Data supplied

-- ==== Sys2Proof/Tests/Slice0.lean ====
section
/-! SUPPORT. Tests: ill-formed terms, words written out from the encodings of spec 30_encoding, one step on a small state with the
result taken from spec 95_test_vectors, and a witness for the hypotheses of each statement. -/

namespace Sys2Proof.Tests

open Sys2Proof.Machine

/-! ## Well-formedness refuses -/

theorem test_wf_condition_index :
    Instr.wellFormed (.oepXfrc 256) = false ∧ Instr.wellFormed (.oepStup 256) = false ∧
    Instr.wellFormed (.oepOtepdis 256) = false ∧ Instr.wellFormed (.oepStsphsrx 256) = false ∧
    Instr.wellFormed (.oepNak 256) = false ∧ Instr.wellFormed (.iepXfrc 256) = false ∧ Instr.wellFormed (.iepToc 256) = false ∧
    Instr.wellFormed (.iepIttxfe 256) = false ∧ Instr.wellFormed (.iepInepne 256) = false ∧
    Instr.wellFormed (.iepEpdisd 256) = false ∧ Instr.wellFormed (.iepTxfe 256) = false ∧
    Instr.wellFormed (.oepXfrc 255) = true := by decide

theorem test_wf_control_callback_endpoint :
    Instr.wellFormed (.cbSetup 1) = false ∧ Instr.wellFormed (.cbStatus 255) = false ∧
    Instr.wellFormed (.cbStatusComplete 1) = false ∧ Instr.wellFormed (.cbSetup 0) = true := by decide

/-- Layouts with two places that coincide, or a place outside its word or code (30_encoding R96). -/
theorem test_wf_layout :
    Layout.wf { Layout.default with mmis := 4 } = false ∧ Layout.wf { Layout.default with otg := 32 } = false ∧
    Layout.wf { Layout.default with outStup := 0 } = false ∧ Layout.wf { Layout.default with outNak := 32 } = false ∧
    Layout.wf { Layout.default with inTxfe := 6 } = false ∧ Layout.wf { Layout.default with inToc := 32 } = false ∧
    Layout.wf { Layout.default with rxPktsts := 29 } = false ∧ Layout.wf { Layout.default with rxDpid := 14 } = false ∧
    Layout.wf { Layout.default with setupUpdate := 4 } = false ∧ Layout.wf { Layout.default with dataUpdate := 16 } = false ∧
    Layout.wf Layout.default = true := by decide

/-- Parameters 00_scope R5 does not admit. -/
theorem test_wf_config :
    Config.wf { Config.vectors with nEp := 0 } = false ∧ Config.wf { Config.vectors with retryCeiling := 0 } = false ∧
    Config.wf { Config.vectors with layout := { Layout.default with mmis := 4 } } = false ∧
    Config.wf { Config.vectors with handlerOrder := [.mmis, .mmis] } = false := by decide

/-! ## Decoding: words written out from the tables of 30_encoding R93 to R101 -/

theorem test_decode_lifecycle :
    decode Layout.default .cmd [0x01000000] = .ok (.enable .full, []) ∧ decode Layout.default .cmd [0x01000001] = .ok (.enable .low, []) ∧
    decode Layout.default .cmd [0x02000000] = .ok (.start, []) ∧ decode Layout.default .cmd [0x03000000] = .ok (.detach, []) ∧
    decode Layout.default .cmd [0x0400FFFF] = .ok (.setAddress 0xFFFF, []) ∧ decode Layout.default .cmd [0x80000000] = .ok (.irq, []) :=
  ⟨rfl, rfl, rfl, rfl, rfl, rfl⟩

What this task involves
Your answer should consist only of the number of lines in the entries above that include "from".

The completed task
3